-- ==== Sys2Proof/Machine/Update.lean ====
section
/-! DEFINITION. Chapter 4: the update unit's cards, what its waits end in, its timers, and its answer to an abandon. -/
namespace Sys2Proof.Machine

/-! ## The card in work -/

/-- The update unit can begin a card: none is in work, no wipe order waits to be served or is in service, and the first waiting card
of its queue carries the code (R88). -/
def State.updateReady (s : State) (code : Word16) : Option Card :=
  if s.powered && s.update.work.isNone && s.update.service.isNone && decide (s.update.wipe ≠ .arrived) then
    (s.nextCard .update).filter fun c => c.code == code
  else none

/-- The update unit begins the card of a code, if it can. -/
def State.beginUpdate (code : Word16) (stage : UpdateStage) (body : Card → State → State) (s : State) : State :=
  match s.updateReady code with
  | some c =>
    body c ({ s with update := { s.update with
      work := some { card := c, stage := stage, abandoned := false, committed := false } } }.beginCard c)
  | none => s

/-- The card in work moves to another stage. -/
def State.updateStage (stage : UpdateStage) (s : State) : State :=
  { s with update := { s.update with work := s.update.work.map fun w => { w with stage := stage } } }

/-- The card in work has sent an installation or a removal request: it is committed (R90). -/
def State.updateCommit (s : State) : State :=
  { s with update := { s.update with work := s.update.work.map Work.commit } }

/-- The card is refused BAD REQUEST with a field number (R192). -/
def State.updateBad (field : Nat) (s : State) : State := s.updateHandBack .badRequest (some (BitVec.ofNat 32 field)) []

/-- The card is refused with an outcome whose detail word the manual does not state. -/
def State.updateRefuse (o : CardOutcome) (s : State) : State := s.updateHandBack o none []

/-- A store write of the card in work. -/
def State.updateWrite (w : Write) (stage : UpdateStage) (s : State) : State :=
  (s.updateStage stage).send .update [.write w .updateCard]

/-! ## Signers and anchors (R62 to R68) -/

/-- The signer slot of the session, when it is not IDLE. -/
def Session.signerSlot : Session → Option Nat
  | .idle => none
  | .opened c => some c.slot
  | .checked c => some c.slot

/-- The signer class of a signer slot (R62). -/
def signerClassOf (slot : Nat) : SignerClass := if slot = 0 then .root else if slot = 5 then .owner else .delegate

/-- Slots that are signers (R62). -/
def isSignerSlot (slot : Nat) : Bool :=
  decide (slot = 0) || decide (slot = 2) || decide (slot = 3) || decide (slot = 4) || decide (slot = 5)

/-- The public key of a slot that holds one (R22). -/
def State.publicKeyOf (s : State) (i : Fin 48) : Option PublicKey := (s.slot i).bind fun r => r.material.publicKey

/-- The serial of the delegate a slot holds. -/
def State.serialOf (s : State) (i : Fin 48) : Option Word32 := (s.slot i).bind fun r => r.anchor.bind (·.serial)

/-- The mark of a delegate slot 2 to 4. -/
def markIndex (slot : Nat) : Fin 3 := ⟨(slot - 2) % 3, Nat.mod_lt _ (by decide)⟩

/-- The serial high-water value of a delegate slot (R63). -/
def State.highWater (s : State) (slot : Fin 48) : Nat :=
  max (s.mark (markIndex slot.val)).toNat ((s.serialOf slot).map BitVec.toNat |>.getD 0)

/-- The record of an anchor as it is installed: LIVE, no capability, restriction, binding or limit (R2, R21). -/
def anchorRecord (cls : KeyClass) (pub : PublicKey) (anchor : Option Anchor) : KeyRecord :=
  { state := .live, cls := cls, material := .p256 none pub, flags := KeyFlags.none, binding := none, limit := none, total := 0,
    label := [], anchor := anchor }

/-- A fixed slot 2 to 5 that an anchor card names. -/
def anchorSlot (n : Nat) : Fin 6 := ⟨n % 6, Nat.mod_lt _ (by decide)⟩

/-- A request to the custody unit joins its held requests (R5, R21). -/
def State.askCustody (r : CustodyRequest) (s : State) : State :=
  { s with custody := { s.custody with held := s.custody.held ++ [r] } }

/-- A card that has passed the checks before its signature sends the signed bytes to the hash engine (R64, R67, R73). -/
def State.verifySigned (pub : PublicKey) (signed : List Byte) (s : State) : State :=
  (s.updateStage (.verifyHash pub)).hashSubmit .update (shaJob signed)

/-- The checks of R64 that follow the form, up to the signature. Where R196 has a signed field read only after the signature has verified,
the checks keep R64's order, the fields of the form before the signature (DESIGN CHOICE, log entry 74). -/
def State.anchorInstallDelegate (c : Card) (s : State) : State :=
  let slot := c.slot 0
  if s.lifecycle.effective = .blank then s.updateRefuse .wrongLifecycle
  else match s.publicKeyOf 0 with
    | none => s.updateRefuse .notAnAnchor
    | some root =>
      if s.update.session.signerSlot = some slot.val then s.updateRefuse .sessionBusy
      else s.verifySigned root (c.signedBytes 1 72)

/-- The owner's operations need CLAIMED, no release pending and open presence (R66, R68). -/
def State.ownerRefusal (s : State) : Option CardOutcome :=
  if s.lifecycle.effective ≠ .claimed then some .wrongLifecycle
  else if s.lifecycle.pending then some .wiping
  else if s.presenceOpen then none
  else some .needsPresence

def State.anchorInstallOwner (c : Card) (s : State) : State :=
  match s.ownerRefusal with
  | some o => s.updateRefuse o
  | none =>
    if s.update.session.signerSlot = some 5 then s.updateRefuse .sessionBusy
    else
      let record := anchorRecord .ownerAnchor (c.fieldStr 1 512) (some { kinds := c.byte 81, serial := none })
      ((s.updateStage .ownerInstall).updateCommit).askCustody (.install 5 record .update)

def State.anchorInstall (c : Card) (s : State) : State :=
  match anchorInstallForm c with
  | some n => s.updateBad n
  | none => if c.field 0 1 = 5 then s.anchorInstallOwner c else s.anchorInstallDelegate c

/-- The checks of R67 that follow the form, up to the signature, in R67's order: the slot and the serial are compared before the signature
has verified, R196 notwithstanding (DESIGN CHOICE, log entry 74). -/
def State.anchorRemoveDelegate (c : Card) (s : State) : State :=
  let slot := c.slot 0
  match s.publicKeyOf 0, s.slot slot with
  | some root, some r =>
    if (r.anchor.bind (·.serial)) ≠ some (c.fieldStr 4 32) then s.updateRefuse .notAnAnchor
    else if s.update.session.signerSlot = some slot.val then s.updateRefuse .sessionBusy
    else s.verifySigned root (c.signedBytes 1 7)
  | _, _ => s.updateRefuse .notAnAnchor

def State.anchorRemoveOwner (s : State) : State :=
  match s.ownerRefusal with
  | some o => s.updateRefuse o
  | none =>
    if (s.slot 5).isNone then s.updateRefuse .notAnAnchor
    else if s.update.session.signerSlot = some 5 then s.updateRefuse .sessionBusy
    else ((s.updateStage .ownerRemove).updateCommit).askCustody (.remove 5)

def State.anchorRemove (c : Card) (s : State) : State :=
  match anchorRemoveForm c with
  | some n => s.updateBad n
  | none => if c.field 0 1 = 5 then s.anchorRemoveOwner else s.anchorRemoveDelegate c

/-- A delegate certificate has verified: check 6 of R64, then the installation request of R65. -/
def State.delegateVerified (c : Card) (s : State) : State :=
  let slot := c.slot 0
  let serial : Word32 := c.fieldStr 69 32
  if serial.toNat ≤ s.highWater slot then s.updateRefuse .rollback
  else
    let record := anchorRecord .delegate (c.fieldStr 4 512) (some { kinds := c.byte 84, serial := some serial })
    ((s.updateStage .installSlot).updateCommit).askCustody (.install (anchorSlot slot.val) record .update)
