/-- KEY SET ATTRIBUTES, KEY FINALIZE and KEY ERASE on a slot that can be changed: a volatile slot changes at once, the record of a
persistent slot goes to the store first (R17, R18, R19). A LIVE slot is tightened only: a merge that sets a clear capability or clears
NEEDS PRESENCE is refused ONE WAY and changes nothing (R17). A mask or a value with a bit that R193 does not define is refused BAD REQUEST
with its field number (R190, R192). The empty reply bodies of the two refusals are the model's (log entry 16). -/
def Obligations.KeysAreChangedAndErased : Prop :=
  (∀ (s : State) (c : Card) (r : KeyRecord), keySlotForm c = none → 6 ≤ (c.slot 0).val → s.slot (c.slot 0) = some r →
    let free : State := { s with free := s.free + 1 }
    let open_ : Prop := r.state ≠ .spent ∧ (r.cls = .owner → s.lifecycle.pending = false)
    let new := r.flags.merge (KeyFlags.ofByte (c.byte 17)) (KeyFlags.ofByte (c.byte 18))
    let allowed : Prop := new ≠ r.flags
      ∧ (r.state = .provisional → new.fits r.material.algorithm = true ∧ (r.cls = .owner → s.lifecycle.presence.isSome = true))
      ∧ (r.state = .live → r.flags.loosens new = false)
    (s.custodyReady 0x0106#16 = some c → keySetForm c = none → open_ → allowed →
      (32 ≤ (c.slot 0).val → s.carries →
        exec .keySetAttributes s
          = .next (s.placedNow c (c.slot 0) (some { r with flags := new }) (BitVec.ofNat 32 new.toNat) []))
      ∧ ∀ j : Fin 32, (c.slot 0).val = j.val → s.storeRoom .custody →
        exec .keySetAttributes s
          = .next (s.placing c (c.slot 0) j (some { r with flags := new }) (some (BitVec.ofNat 32 new.toNat)) []))
    ∧ (s.custodyReady 0x0106#16 = some c → keySetForm c = none → open_ → r.state = .live → s.carries →
      (new.sign = true ∧ r.flags.sign = false) ∨ (new.mac = true ∧ r.flags.mac = false) ∨ (new.wrap = true ∧ r.flags.wrap = false)
        ∨ (new.exportable = true ∧ r.flags.exportable = false)
        ∨ (new.needsPresence = false ∧ r.flags.needsPresence = true) →
      exec .keySetAttributes s = .next { free with
        custody := { s.custody with work := none, undo := none }
        exch := s.exch.answered c .oneWay (Config.freeWord s.free) [] })
    ∧ (s.custodyReady 0x0107#16 = some c → open_ → r.state = .provisional →
      (32 ≤ (c.slot 0).val → s.carries →
        exec .keyFinalize s = .next (free.placedNow c (c.slot 0) (some { r with state := .live }) (Config.freeWord s.free) []))
      ∧ ∀ j : Fin 32, (c.slot 0).val = j.val → s.storeRoom .custody →
        exec .keyFinalize s = .next (s.placing c (c.slot 0) j (some { r with state := .live }) none []))
    ∧ (s.custodyReady 0x0108#16 = some c →
      (r.cls = .owner → s.lifecycle.presence.isSome = true ∨ s.lifecycle.pending = true) →
      (32 ≤ (c.slot 0).val → s.carries →
        exec .keyErase s = .next (free.placedNow c (c.slot 0) none (Config.freeWord s.free) []))
      ∧ ∀ j : Fin 32, (c.slot 0).val = j.val → s.storeRoom .custody →
        exec .keyErase s = .next (s.placing c (c.slot 0) j none none [])))
    ∧ ∀ (s : State) (c : Card), s.custodyReady 0x0106#16 = some c → c.extentCount = 0 → c.field 0 1 ≤ 47 → s.carries →
      let undefined (b : Byte) : Prop := b.extractLsb' 5 3 ≠ 0#3
      let refused (field : Word32) : Prop := exec .keySetAttributes s = .next { s with
        custody := { s.custody with work := none, undo := none }
        exch := s.exch.answered c .badRequest field [] }
      (undefined (c.byte 17) → refused 2#32) ∧ (¬undefined (c.byte 17) → undefined (c.byte 18) → refused 3#32)
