-- ==== Sys2Proof/Laws/Ops.lean ====
section
/-! SUPPORT. What the shared operations do, once each: replies and their free values, handing back a card, beginning a card, and sending
a write or a request when there is room, opening what was sealed, an attention request, the end of a hash piece, an extension and the
last step of start-up. -/
namespace Sys2Proof.Machine

/-! ## Replies -/

@[simp] theorem countOpen_outBytes (l : List Byte) : countOpen (outBytes l) = 0 := by
  induction l with
  | nil => rfl
  | cons b t ih => exact ih

@[simp] theorem fillOpen_outBytes (n : Nat) (l : List Byte) : fillOpen n (outBytes l) = l := by
  induction l with
  | nil => rfl
  | cons b t ih => exact congrArg (b :: ·) ih

@[simp] theorem outNum_eq (n v : Nat) : outNum n v = outBytes (leBytes n v) := rfl

@[simp] theorem State.filled_nil (s : State) : s.filled [] = [] := rfl

@[simp] theorem State.filled_outBytes (s : State) (l : List Byte) : s.filled (outBytes l) = l := fillOpen_outBytes _ l

@[simp] theorem countOpen_append (a b : List OutByte) : countOpen (a ++ b) = countOpen a + countOpen b := by
  induction a with
  | nil => simp [countOpen]
  | cons x t ih => cases x <;> simp [countOpen, ih] <;> omega

theorem fillOpen_append (n : Nat) (a b : List OutByte) : fillOpen n (a ++ b) = fillOpen n a ++ fillOpen (n + countOpen a) b := by
  induction a generalizing n with
  | nil => simp [fillOpen, countOpen]
  | cons x t ih =>
    cases x with
    | none => simp only [List.cons_append, fillOpen, ih, countOpen]; rw [show n + 1 + countOpen t = n + (countOpen t + 1) by omega]
    | some v => simp only [List.cons_append, fillOpen, ih, countOpen]

@[simp] theorem outBytes_append (a b : List Byte) : outBytes a ++ outBytes b = outBytes (a ++ b) := by simp [outBytes]

@[simp] theorem outBytes_nil : outBytes [] = [] := rfl

/-! ## Handing back -/

/-- What handing back a card does while the area carries outcomes. -/
theorem State.handBack_carries {s : State} (c : Card) (o : CardOutcome) (d : Option Word32) (b : List OutByte) (h : s.carries) :
    s.handBack c o d b = { s with
      exch := s.exch.handed { card := c, outcome := o, detail := s.detailWord d, body := (s.afterDetail d).filled b }
      free := (s.afterDetail d).free + countOpen b } := by
  unfold State.carries at h
  unfold State.handBack
  rw [if_neg h]
  cases d <;> rfl

/-- In FAULTED a card handed back is dropped with its buffer. -/
theorem State.handBack_faulted {s : State} (c : Card) (o : CardOutcome) (d : Option Word32) (b : List OutByte)
    (h : s.exch.area = .faulted) (hc : s.exch.closeRequested = false) : s.handBack c o d b = s.freeBuffer c := by
  unfold State.handBack
  rw [if_pos h]
  have : (s.freeBuffer c).exch.closeRequested = false := by
    unfold State.freeBuffer State.restartIdle
    dsimp only
    (repeat' split) <;> exact hc
  simp [this]

/-! ## Beginning a card -/

/-- What a waiting card that a custody row can begin says of the state. -/
theorem State.custodyReady_iff {s : State} {code : Word16} {c : Card} : s.custodyReady code = some c ↔
    (s.powered = true ∧ s.custody.work = none ∧ s.custody.service = none ∧ s.custody.held = [])
      ∧ s.nextCard .custody = some c ∧ c.code = code := by
  unfold State.custodyReady
  split
  · simp_all [Option.filter_eq_some_iff]
  · simp_all

theorem State.credReady_iff {s : State} {code : Word16} {c : Card} : s.credReady code = some c ↔
    (s.powered = true ∧ s.credential.work = none ∧ s.credential.service = none ∧ s.credential.held = [])
      ∧ s.nextCard .credential = some c ∧ c.code = code := by
  unfold State.credReady
  split
  · simp_all [Option.filter_eq_some_iff]
  · simp_all

theorem State.measureReady_iff {s : State} {code : Word16} {c : Card} : s.measureReady code = some c ↔
    (s.powered = true ∧ s.measure.work = none ∧ s.measure.service = none ∧ s.measure.internal = [] ∧ s.measure.starting = false)
      ∧ s.nextCard .measure = some c ∧ c.code = code := by
  unfold State.measureReady
  split
  · simp_all [Option.filter_eq_some_iff]
  · simp_all

theorem State.updateReady_iff {s : State} {code : Word16} {c : Card} : s.updateReady code = some c ↔
    (s.powered = true ∧ s.update.work = none ∧ s.update.service = none ∧ s.update.wipe ≠ .arrived)
      ∧ s.nextCard .update = some c ∧ c.code = code := by
  unfold State.updateReady
  split
  · simp_all [Option.filter_eq_some_iff]
  · simp_all

theorem State.lifeReady_iff {s : State} {code : Word16} {c : Card} : s.lifeReady code = some c ↔
    (s.powered = true ∧ s.lifecycle.work = none) ∧ s.nextCard .lifecycle = some c ∧ c.code = code := by
  unfold State.lifeReady
  split
  · simp_all [Option.filter_eq_some_iff]
  · simp_all

/-! ## Sending -/

@[simp] theorem Outboxes.get_set (o : Outboxes) (c : Client) (l : List Out) : (o.set c l).get c = l := by cases c <;> rfl

@[simp] theorem Outboxes.set_set (o : Outboxes) (c : Client) (l m : List Out) : (o.set c l).set c m = o.set c m := by
  cases c <;> rfl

ASSIGNMENT: Of the records above, copy each line that includes "ofNat".

ANSWER:
def State.updateBad (field : Nat) (s : State) : State := s.updateHandBack .badRequest (some (BitVec.ofNat 32 field)) []
          = .next (s.placedNow c (c.slot 0) (some { r with flags := new }) (BitVec.ofNat 32 new.toNat) []))
          = .next (s.placing c (c.slot 0) j (some { r with flags := new }) (some (BitVec.ofNat 32 new.toNat)) []))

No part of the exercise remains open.